I’ve never apologized for who I am, and I’m not about to start; sure I could make up stories and skew details to fabricate reality in an attempt for a riveting story, but that’s not me – I’ve been lied to enough in life that truth holds its own dynamic of beauty when being professed. Sure all the pieces written are biased because they are strictly from my point of view…whose else would they be from? I do my best to paint the picture for my readers and let the words envelop their minds to the particular place and time being described. I involve readers to the degree in which I want to pull them in and have them be a fly on the wall, to see my sights, and experience the feeling that comes with it: I want to bring them there, because no matter how different our lives may be; there’s a circumstance in which you’ve already or will ‘be there’ in a sense. What’s written is life, and as uninteresting, enigmatic, lackluster, or brilliant it may be – it’s relatable, sure its fun to read a clever piece well thought out and edited to the utmost definition of the word – but then where’s the fiber of personality clashing with reality? I don’t have to make up things to write, because I think I’m living quite a noteworthy life already – I attempt every time I write to capture everything I can to take you there.
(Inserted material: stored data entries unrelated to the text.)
-- ==== Sys2Proof/Machine/Ops.lean ====
section
/-! DEFINITION. The operations every meaning is made of: the three outcomes of a step (R19), raising a fatal fault
(R219), the two resets of the parser (R121, R130), and the machine's side of a turn (which word is tried, when the
P-port word is consumed). -/

namespace Sys2Proof.Machine

/-- What a meaning answers. -/
abbrev Res := Host.Outcome State Fault Refusal

/-! ## The outcomes of a step -/

/-- The step was taken and shows `o` (R19 `next`; R56). -/
def returned (o : StepOut) (s : State) : Res := .next { s with out := o }

/-- The step was taken and returns nothing. -/
def accepted (s : State) : Res := returned .done s

/-- `hold`: "nothing is written, the port word is not consumed, and the agent waits" (R15, R19). -/
def held (s : State) : Res := returned .hold s

/-- `raise Fatal(code)`: "`fault <- code`, and nothing else is written" (R219). There is no return from it (R220). -/
def raiseFatal (c : FaultCode) (s : State) : Res := returned (.fatal c) { s with fault := c }

/-- "All steps need `fault = 0`" (R191): with a fatal fault standing "no agent has any enabled step" (R219). -/
def live (s : State) (r : Res) : Res := if s.fault = .noFault then r else held s

/-- The state after an answer, for the definitions that follow a run: the next state, or the state before where the
answer gives none. -/
def after (r : Res) (s : State) : State :=
  match r with
  | .next t => t
  | .fault _ => s
  | .refused _ => s

/-! ## Resets of the parser -/

/-- `RESET_ACC` (R121). -/
def resetAcc (s : State) : State := { s with pay := [], xacc := 0x00#8, dbuf := none }

/-- `FORCE_IDLE` (R130). -/
def forceIdle (s : State) : State := { s with st := .idle, pay := [], xacc := 0x00#8, dbuf := none }

/-- "if CHUNK_RESET: FORCE_IDLE", at both ends of a submission (R180, R181, R182). -/
def chunkEnd (s : State) : State := if s.params.chunkReset then forceIdle s else s

/-! ## Turns -/

/-- The label of the one step agent D's loop can take now (R190). -/
def ownLabel (s : State) : PortWord :=
  if s.decHold.isSome then encodeLow .dpush
  else if s.rawq.isEmpty then encodeLow .dclose
  else encodeLow .dpop

/-- A turn that nobody laid down: "any agent that has an enabled step may take it" (R18). -/
def freeTurn (s : State) : Turn :=
  match Config.freeAgent s.turns with
  | .p => .p
  | .d => .d (ownLabel s)
  | .k => .k (encodeLow .take)

/-- The turn that comes next. -/
def nextTurn (s : State) : Turn :=
  match s.sched with
  | t :: _ => t
  | [] => freeTurn s

/-- The event word the next turn tries (R86); none where it is P's turn and the producer presents no word. -/
def fetchWord (s : State) : Option EventWord :=
  match nextTurn s with
  | .p =>
    match s.pport with
    | w :: _ => some (eventWord 0b00#2 w)
    | [] => none
  | .d low => some (eventWord 0b01#2 low)
  | .k low => some (eventWord 0b10#2 low)
  | .reserved low => some (eventWord 0b11#2 low)

/-- The next turn is used up. -/
def takeTurn (s : State) : State := { s with sched := s.sched.tail, turns := s.turns + 1 }

/-- A turn of P with no word presented: no step (R102, `p_valid = 0`). -/
def idleTurn (s : State) : Res := returned .idle (takeTurn s)

/-- The presented word leaves the P port unless its step was held (R15, R19, R219). -/
def consumeWord (w : EventWord) (t : State) : State :=
  if agentField w = 0b00#2 ∧ t.out ≠ .hold then { t with pport := t.pport.tail } else t

/-- What a turn makes of the answer of the operation it tried. -/
def settle (w : EventWord) (r : Res) : Res :=
  match r with
  | .next t => .next (consumeWord w t)
  | .fault e => .fault e
  | .refused e => .refused e

/-- A reserved P-port word: "it is a contract violation and raises `Fatal(IllegalWord)`, code 6" (R92 a). -/
def illegalWord (s : State) : Res := live s (raiseFatal .illegalWord s)

/-- `s` with one event word put where the next turn tries it: a P-format word is presented first on the P port and the
next turn is P's; any other word is the label of the next turn. A word of more than 12 bits spells nothing (R101), as
a word with the reserved agent field does. -/
def placeWord (w : Option EventWord) (s : State) : State :=
  match w with
  | none => { s with sched := .reserved 0#10 :: s.sched }
  | some e =>
    if agentField e = 0b00#2 then { s with pport := portField e :: s.pport, sched := .p :: s.sched }
    else if agentField e = 0b01#2 then { s with sched := .d (portField e) :: s.sched }
    else if agentField e = 0b10#2 then { s with sched := .k (portField e) :: s.sched }
    else { s with sched := .reserved (portField e) :: s.sched }

end Sys2Proof.Machine
end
I’ve definitely received strong opinions towards certain pieces, I gladly welcome them, but I’m not changing them; I’ve had people wanting to be omitted from identity tying them to the words within the story – I can respect that and note when I do so. It’s never my intention to put anyone to shame, embarrassment, or a diminutive state: I hope that when my words are read they will hold the power to ignite a feeling for whoever happens to be reading them – I want them to jump off the screen and resonate within, aid in the conscious effort to open your lens a little and see the world through a separate perspective not thought of before, and maybe influence you to start your own story – it’s a beautiful and completely organic experience, the beauty lies in the simplicity of creating chapters and complexity of setting yourself free in the process; allowing yourself to become exactly who you were meant to be.

I adhere to one simple principle – always say what you need to, express yourself how you feel appropriate, necessary, and positively. Sending your thoughts and feelings out into the universe is far more powerful than selfishly holding onto them ‘wishing’ you would’ve said something. If its all laid out on the line – you can skip the step of having to worry about all the what if’s, and rest assured that you did everything on your part and its not in your hands anymore.